Авторы «Ватфора» указывают: «Однако за спинами нашей группировки в Сирии – вся ядерная мощь России, а также недвусмысленный намек российского руководства о готовности ее применить». Но точно также можно сказать, что за спиной советской группировки у озера Хасан была вся химическая мощь СССР, а за спиной 6-й японской армии на Халхин-Голе – все химическая мощь Японии. Однако же политики пренебрегли этим фактором, начав военные действия. Авторы также пишут: «Даже в самой низшей точке отношений между Россией и Западом, когда политики слали друг другу проклятия, когда дипломаты скатились на уровень школьного троллинга, а у СМИ с обеих сторон полностью отказали тормоза, всё это время военные сохраняли прямые контакты с целью не допустить пагубных инцидентов». Но ведь все это было и в доядерном мире! Вспомним, например, англо-русскую «Большую игру», где стороны сохраняли друг с другом контакты – даже в критический момент зимы 1878 г., когда русская армия подошла к Константинополю, а британская эскадра вошла в Дарданеллы. А в ходе гражданской войны в Испании 1936-1939 гг. СССР и вовсе сохранял дипломатические отношения с Германией и Италией, хотя вел бои с их авиацией в Испании.
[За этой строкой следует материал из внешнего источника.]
-- ==== Sys2Proof/Tests/Slice0.lean ====
section
/-! SUPPORT. Tests on fixed values: ill-formed commands are refused, and for every statement a state and operands that meet its
hypotheses, with what the spec says the command does there. Expected values come from the rules cited in the statements. -/
namespace Sys2Proof.Tests
open Sys2Proof Sys2Proof.Machine
-- One test at a time: their kernel evaluations side by side exceed the memory limit.
set_option Elab.async false

/-! ### Small states -/

/-- The state after reset with pages ACTIVE, the CHRON page among them. -/
def up (ps : List Nat) : State :=
  { State.reset with regs := (3 :: ps).foldl (fun r p => mset resetWord r (0x1000 * p + 0x0C) 1) State.reset.regs }

/-- A register field set, a word at a time. -/
def put (f : RegField) (v : Nat) (s : State) : State := runAll (wr f v s []).2 s

/-- A key slot holding a LIVE key that any engine may use. -/
def key (n type : Nat) (m : Bytes) (s : State) : State :=
  let b : Bank := ⟨m, kcvOf type m, 1, 0xFEF10F80, .imported, [], none, 0⟩
  let l : Slot := { st := .live, type := BitVec.ofNat 8 type, active := some b, nextGen := 2 }
  { s with slots := mset (fun _ => {}) s.slots n l }

/-- The clocks acknowledged. -/
def acked (s : State) : State := { s with power := { s.power with ack := [.core, .reg, .smp] } }

/-- A lane in service. -/
def serving (l : Nat) (s : State) : State :=
  { s with lanes := mset (fun _ => {}) s.lanes l { powered := true, tested := true }, regs := mset resetWord s.regs (0x1000 * (8 + l) + 0x0C) 1 }

/-- What a command answers, if it goes on, satisfies a test. -/
abbrev after (i : Instr) (s : State) (p : State → Bool) : Prop := (match exec i s with | .next t => p t | _ => false) = true

/-! ### Ill-formed commands -/

def tooLong : List Byte := List.replicate 65 0
def overlong : Instr := .registerWrite 0 0xF 0 0 {} {} 0 tooLong
theorem test_wf_registerWrite : overlong.wf = false := by decide +kernel
theorem test_wf_memWriteRequest : (Instr.memWriteRequest 0 true 0 0 0 (List.replicate 32 0) 0 {}).wf = false := by decide
theorem test_wf_storageUnitAccept : (Instr.storageUnitAccept (zeros 511) {}).wf = false := by decide +kernel
theorem test_wf_anchorReadback : (Instr.anchorReadback false [0] 0 {}).wf = false := by decide
theorem test_wf_startUpScan_twice : (Instr.startUpScan [(1, List.replicate 64 0), (1, List.replicate 64 0)]).wf = false := by decide
theorem test_wf_startUpScan_slot : (Instr.startUpScan [(64, List.replicate 64 0)]).wf = false := by decide
theorem test_wf_anchorRead : (Instr.anchorRead 0 0 [0]).wf = false := by decide
theorem test_wf_wakeFrame : (Instr.wakeFrame 0 false false true 0 (List.replicate 9 0)).wf = false := by decide
theorem test_wf_moduleReadDone : (Instr.moduleReadDone 0 (some [0])).wf = false := by decide
theorem test_wf_challengePoll : (Instr.challengePoll 0 (some (1, [0]))).wf = false := by decide
theorem test_wf_plain : (Instr.memReadRequest 0x20 false 0 0 0).wf = true := by decide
Сценарии экспертов «Ватфора» о невозможности больших войн, столь же убедительны, как и аналогичные сценарии предшествующих эпох. Они упираются в парадокс, выведенный британским философом Дэвидом Юмом: «Находясь внутри системы, мы не можем представить себе условий, при которых она завершит своё существование». Поэтому анализ авторов, скорее, подтверждает вывод о том, насколько наше мышление похоже на мышление предшествующих эпох. В том числе и тем, что не может представить условий краха существующего мирового порядка.
Кто начинает войны?
Эксперты «Ватфора» полагают, что война возникает из желания ревизионистской державы пересмотреть мировой порядок. «Новая держава начинает конфликт, будучи уверенной, что военными методами она получит больше, чем потеряет. Как правило, такую уверенность ей придают ранние победы, которые достаются на удивление легко: заплывшие жиром бывшие суперхищники неспособны быстро ответить, обуздать ревизиониста и силой сохранить действующий порядок». Но это сценарий краха только одного порядка – Венского. Другие войны могут начинаться и по иным схемам.
Прежде всего, войны могут инициировать и ослабевшие гегемоны. Вестфальский порядок рухнул из-за отчаянной попытки слабеющего гегемона (Франции) взять реванш за неудачную для неё Семилетнюю войну (1756-1763). Директория и Наполеон I использовали оружие и стратегические наработки Людовика XVI (1774-1792), который на протяжении всего своего царствования готовился к войне-реваншу с Великобританией. Наполеоновские войны 1800-1815 гг. были по сути отчаянной попыткой Франции взять реванш за уже свершившееся поражение в Семилетней войне. Любопытно, что в ходе этих войн Франция пыталась сокрушить Великобританию, Австрию и Россию – три державы, которые противостояли ее гегемонии в предшествующем XVIII веке. Кстати, Война за австрийское наследство (1740-1748) была развязана Францией как реванш за неудачную Войну за испанское наследство (1701-1714). Так что, с тезисом авторов, что «в поствестфальском мире ни разу слабеющая, но еще «действующая» великая держава не начинала мировой конфликт», согласиться трудно.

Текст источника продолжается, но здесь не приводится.